Pseudo-B12 refers to B12-like substances which are found in certain organisms, such as Spirulina spp. (blue-green algae, cyanobacteria). However, these substances do not have B12 biological activity for humans.

Structure

B12 is the most chemically complex of all the vitamins. B12's structure is based on a corrin ring, which, although similar to the porphyrin ring found in heme, chlorophyll, and cytochrome, has two of the pyrrole rings directly bonded. The central metal ion is Co (cobalt). Four of the six coordinations are provided by the corrin ring nitrogens, and a fifth by a dimethylbenzimidazole group.

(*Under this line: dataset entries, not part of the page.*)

/-! `setByte` changes `mem` alone. -/

@[simp] theorem State.setByte_descs (s : State) (k : Nat) (b : Byte) : (s.setByte k b).descs = s.descs := rfl
@[simp] theorem State.setByte_errs (s : State) (k : Nat) (b : Byte) : (s.setByte k b).errs = s.errs := rfl
@[simp] theorem State.setByte_badTags (s : State) (k : Nat) (b : Byte) : (s.setByte k b).badTags = s.badTags := rfl
@[simp] theorem State.setByte_seals (s : State) (k : Nat) (b : Byte) : (s.setByte k b).seals = s.seals := rfl
@[simp] theorem State.setByte_strands (s : State) (k : Nat) (b : Byte) : (s.setByte k b).strands = s.strands := rfl
@[simp] theorem State.setByte_cores (s : State) (k : Nat) (b : Byte) : (s.setByte k b).cores = s.cores := rfl
@[simp] theorem State.setByte_lcores (s : State) (k : Nat) (b : Byte) : (s.setByte k b).lcores = s.lcores := rfl
@[simp] theorem State.setByte_clusters (s : State) (k : Nat) (b : Byte) : (s.setByte k b).clusters = s.clusters := rfl
@[simp] theorem State.setByte_engines (s : State) (k : Nat) (b : Byte) : (s.setByte k b).engines = s.engines := rfl
@[simp] theorem State.setByte_links (s : State) (k : Nat) (b : Byte) : (s.setByte k b).links = s.links := rfl
@[simp] theorem State.setByte_pairs (s : State) (k : Nat) (b : Byte) : (s.setByte k b).pairs = s.pairs := rfl
@[simp] theorem State.setByte_tokens (s : State) (k : Nat) (b : Byte) : (s.setByte k b).tokens = s.tokens := rfl
@[simp] theorem State.setByte_scopes (s : State) (k : Nat) (b : Byte) : (s.setByte k b).scopes = s.scopes := rfl
@[simp] theorem State.setByte_launches (s : State) (k : Nat) (b : Byte) : (s.setByte k b).launches = s.launches := rfl
@[simp] theorem State.setByte_gangs (s : State) (k : Nat) (b : Byte) : (s.setByte k b).gangs = s.gangs := rfl
@[simp] theorem State.setByte_images (s : State) (k : Nat) (b : Byte) : (s.setByte k b).images = s.images := rfl
@[simp] theorem State.setByte_domains (s : State) (k : Nat) (b : Byte) : (s.setByte k b).domains = s.domains := rfl
@[simp] theorem State.setByte_kept (s : State) (k : Nat) (b : Byte) : (s.setByte k b).kept = s.kept := rfl
@[simp] theorem State.setByte_spares (s : State) (k : Nat) (b : Byte) : (s.setByte k b).spares = s.spares := rfl
@[simp] theorem State.setByte_trans (s : State) (k : Nat) (b : Byte) : (s.setByte k b).trans = s.trans := rfl
@[simp] theorem State.setByte_oldTrans (s : State) (k : Nat) (b : Byte) : (s.setByte k b).oldTrans = s.oldTrans := rfl
@[simp] theorem State.setByte_pages (s : State) (k : Nat) (b : Byte) : (s.setByte k b).pages = s.pages := rfl
@[simp] theorem State.setByte_pageAlloc (s : State) (k : Nat) (b : Byte) : (s.setByte k b).pageAlloc = s.pageAlloc := rfl
@[simp] theorem State.setByte_pagesOn (s : State) (k : Nat) (b : Byte) : (s.setByte k b).pagesOn = s.pagesOn := rfl
@[simp] theorem State.setByte_invalidations (s : State) (k : Nat) (b : Byte) : (s.setByte k b).invalidations = s.invalidations := rfl
@[simp] theorem State.setByte_devwin (s : State) (k : Nat) (b : Byte) : (s.setByte k b).devwin = s.devwin := rfl
@[simp] theorem State.setByte_hostSeq (s : State) (k : Nat) (b : Byte) : (s.setByte k b).hostSeq = s.hostSeq := rfl
@[simp] theorem State.setByte_bellSeq (s : State) (k : Nat) (b : Byte) : (s.setByte k b).bellSeq = s.bellSeq := rfl
@[simp] theorem State.setByte_cxlRanges (s : State) (k : Nat) (b : Byte) : (s.setByte k b).cxlRanges = s.cxlRanges := rfl
@[simp] theorem State.setByte_unitLogs (s : State) (k : Nat) (b : Byte) : (s.setByte k b).unitLogs = s.unitLogs := rfl
@[simp] theorem State.setByte_unitInject (s : State) (k : Nat) (b : Byte) : (s.setByte k b).unitInject = s.unitInject := rfl
@[simp] theorem State.setByte_parts (s : State) (k : Nat) (b : Byte) : (s.setByte k b).parts = s.parts := rfl
@[simp] theorem State.setByte_peers (s : State) (k : Nat) (b : Byte) : (s.setByte k b).peers = s.peers := rfl
@[simp] theorem State.setByte_peerOut (s : State) (k : Nat) (b : Byte) : (s.setByte k b).peerOut = s.peerOut := rfl
@[simp] theorem State.setByte_powerCap (s : State) (k : Nat) (b : Byte) : (s.setByte k b).powerCap = s.powerCap := rfl
@[simp] theorem State.setByte_noAdmit (s : State) (k : Nat) (b : Byte) : (s.setByte k b).noAdmit = s.noAdmit := rfl
@[simp] theorem State.setByte_supply (s : State) (k : Nat) (b : Byte) : (s.setByte k b).supply = s.supply := rfl
@[simp] theorem State.setByte_powerOff (s : State) (k : Nat) (b : Byte) : (s.setByte k b).powerOff = s.powerOff := rfl
@[simp] theorem State.setByte_cycle (s : State) (k : Nat) (b : Byte) : (s.setByte k b).cycle = s.cycle := rfl
@[simp] theorem State.setByte_kiln (s : State) (k : Nat) (b : Byte) : (s.setByte k b).kiln = s.kiln := rfl
@[simp] theorem State.setByte_ltimes (s : State) (k : Nat) (b : Byte) : (s.setByte k b).ltimes = s.ltimes := rfl
@[simp] theorem State.setByte_stuck (s : State) (k : Nat) (b : Byte) : (s.setByte k b).stuck = s.stuck := rfl
@[simp] theorem State.setByte_doneWords (s : State) (k : Nat) (b : Byte) : (s.setByte k b).doneWords = s.doneWords := rfl
@[simp] theorem State.setByte_agenda (s : State) (k : Nat) (b : Byte) : (s.setByte k b).agenda = s.agenda := rfl
@[simp] theorem State.setByte_outst (s : State) (k : Nat) (b : Byte) : (s.setByte k b).outst = s.outst := rfl
@[simp] theorem State.setByte_served (s : State) (k : Nat) (b : Byte) : (s.setByte k b).served = s.served := rfl
@[simp] theorem State.setByte_idleAt (s : State) (k : Nat) (b : Byte) : (s.setByte k b).idleAt = s.idleAt := rfl
@[simp] theorem State.setByte_sched (s : State) (k : Nat) (b : Byte) : (s.setByte k b).sched = s.sched := rfl
@[simp] theorem State.setByte_turn (s : State) (k : Nat) (b : Byte) : (s.setByte k b).turn = s.turn := rfl
@[simp] theorem State.setByte_cur (s : State) (k : Nat) (b : Byte) : (s.setByte k b).cur = s.cur := rfl
@[simp] theorem State.setByte_curHart (s : State) (k : Nat) (b : Byte) : (s.setByte k b).curHart = s.curHart := rfl
@[simp] theorem State.setByte_arg (s : State) (k : Nat) (b : Byte) : (s.setByte k b).arg = s.arg := rfl
@[simp] theorem State.setByte_fresh (s : State) (k : Nat) (b : Byte) : (s.setByte k b).fresh = s.fresh := rfl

The sixth coordination partner varies, being a cyano group (-CN), a hydroxyl group (-OH), a methyl group (-CH₃) or a 5'-deoxyadenosyl group (here the C5' atom of the deoxyribose forms the covalent bond with Co), respectively, to yield the four B12 forms mentioned above. The covalent C-Co bond is the only carbon-metal bond known in biology.

Synthesis

B12 cannot be made by plants or by animals, as the only type of organisms that have the enzymes required for the synthesis of B12 are bacteria and archaea.

Functions

Coenzyme B12's reactive C-Co bond participates in two types of enzyme-catalyzed reactions.

  1. Rearrangements in which a hydrogen atom is directly transferred between two adjacent atoms with concomitant exchange of the second substituent, X, which may be a carbon atom with substituents, an oxygen atom of an alcochol, or an amine.
  2. Methyl (-CH₃) group transfers between two molecules.

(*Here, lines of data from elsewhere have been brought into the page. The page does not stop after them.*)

theorem Keeps.setLine (h : Keeps s₀ s) {pcore key l} : Keeps s₀ (s.setLine pcore key l) := h.modCore

theorem Keeps.dropLine (h : Keeps s₀ s) {pcore key} : Keeps s₀ (s.dropLine pcore key) := h.modCore

theorem Keeps.logLine (h : Keeps s₀ s) {pcore l w kind synd c} : Keeps s₀ (s.logLine pcore l w kind synd c) :=
  h.logEvent

theorem Keeps.writeBack (h : Keeps s₀ s) {pcore key l} : Keeps s₀ (s.writeBack pcore key l) := by
  unfold State.writeBack
  refine .ite h ?_
  extract_lets
  split
  · exact h.logLine.dropLine
  · exact h.putSector.countFlits.memReply.countSector.setLine

theorem Keeps.evict (h : Keeps s₀ s) {pcore key} : Keeps s₀ (s.evict pcore key) := by
  unfold State.evict
  split
  · exact h
  · exact h.writeBack.dropLine

theorem Keeps.makeRoom (h : Keeps s₀ s) {pcore} : Keeps s₀ (s.makeRoom pcore) := by
  unfold State.makeRoom
  split
  · exact .ite h.evict h
  · exact h

theorem KeepsFrom.readHome {key c} : KeepsFrom s₀ (readHome key c) := by
  unfold Machine.readHome
  refine .get_bind fun h₁ => .ite (.pure _) ?_
  split
  rename_i e
  refine .bind (.set (h₁.readSector.of_fst e)) fun {_} => ?_
  split
  · exact .pure _
  · exact .raise _

theorem KeepsFrom.answered {who va aux} : KeepsFrom s₀ (Who.answered who va aux) := by
  unfold Machine.Who.answered
  split
  · exact .raise _
  · exact .pure _

theorem KeepsFrom.vaultAnswered {who key va} : KeepsFrom s₀ (Who.vaultAnswered who key va) := by
  unfold Machine.Who.vaultAnswered
  exact .ite (.pure _) .answered

theorem KeepsFrom.placeAnswered {p who} : KeepsFrom s₀ (Place.answered p who) := by
  unfold Machine.Place.answered
  split
  · exact .vaultAnswered
  · exact .pure _

theorem KeepsFrom.lineFor {who key c ws} : KeepsFrom s₀ (lineFor who key c ws) := by
  unfold Machine.lineFor
  refine .get_bind fun h₁ => ?_
  extract_lets fill
  have hfill : KeepsFrom s₀ fill := by
    unfold fill
    refine .bind .answered fun {_} => .bind .readHome fun {_} => ?_
    split
    extract_lets
    exact .bind (.modify fun h₂ => h₂.makeRoom.memPacket.countSector.setLine.modStrand) (.pure _)
  split
  · exact hfill
  · split
    · exact .bind (.modify fun h₂ => h₂.setLine) (.pure _)
    · exact .bind (.modify fun h₂ => h₂.logLine.dropLine) (.ite (.raise _) hfill)

theorem KeepsFrom.readVault {key n va c} : KeepsFrom s₀ (readVault key n va c) := by
  unfold Machine.readVault
  refine .get_bind fun h₁ => ?_
  split
  · exact .pure _
  · extract_lets
    exact .bind (.modify fun h₂ => h₂.logEvent) (.raise _)

theorem Keeps.writeRaw (h : Keeps s₀ s) {key bs} : Keeps s₀ (s.writeRaw key bs) := by
  unfold State.writeRaw
  extract_lets s₁
  have hs₁ : Keeps s₀ s₁ := .foldl h fun h₁ => .ite h₁.setErr h₁
  exact hs₁.setBytes

theorem KeepsFrom.loadAt {who p n} : KeepsFrom s₀ (loadAt who p n) := by
  unfold Machine.loadAt
  split
  · extract_lets
    refine .ite (.bind .readHome fun {_} => ?_) (.bind .lineFor (.pure _))
    split
    exact .bind (.modify fun h₁ => h₁.memPacket.countSector) (.pure _)
  · exact .bind .vaultAnswered (.bind (.modify fun h₁ => h₁.vaultPacket) (.bind .readVault (.get_bind fun h₁ =>
      .pure _)))
  · refine .bind .readHome fun {_} => ?_
    split
    exact .bind (.modify fun h₁ => h₁.memPacket.countSector) (.pure _)
  · exact .pure _

theorem KeepsFrom.storeAt {who p bs d} : KeepsFrom s₀ (storeAt who p bs d) := by
  unfold Machine.storeAt
  split
  · extract_lets
    refine .ite (.bind (.modify fun h₁ => h₁.countSector) fun {_} => .ite (.modify fun h₁ => h₁.putSector) (.bind
      .readHome fun {_} => ?_)) (.ite (.get_bind fun h₁ => ?_) (.bind .lineFor (.modify fun h₁ => h₁.setLine)))
    · split
      exact .modify fun h₁ => h₁.putSector
    · extract_lets
      refine .modify fun h₂ => ?_
      extract_lets s₁
      have hs₁ : Keeps s₀ s₁ := .ite h₂ h₂.makeRoom
      exact hs₁.setLine
  · refine .bind .vaultAnswered fun {_} => .modify fun h₁ => ?_
    extract_lets s₁ s₂
    have hs₁ : Keeps s₀ s₁ := .ite h₁ h₁.vaultPacket
    have hs₂ : Keeps s₀ s₂ := hs₁.writeRaw
    split
    · exact .ite hs₂.setDesc hs₂
    · exact hs₂
  · extract_lets
    refine .bind .readHome fun {_} => ?_
    split
    exact .modify fun h₁ => h₁.memPacket.countSector.putSector
  · exact .pure _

In humans there are only two coenzyme B12-dependent enzymes:

  1. MUT which uses the AdoB12 form and reaction type 1 to catalyze a carbon skeleton rearrangement (the X group is -COSCoA). MUT's reaction converts MMl-CoA to Su-CoA, an important step in the extraction of energy from proteins and fats (for more see MUT's reaction mechanism)
  2. MTR, a methyl transfer enzyme, which uses the MeB12 and reaction type 2 to catalyzes the conversion of the amino acid Hcy into Met (for more see MTR's reaction mechanism).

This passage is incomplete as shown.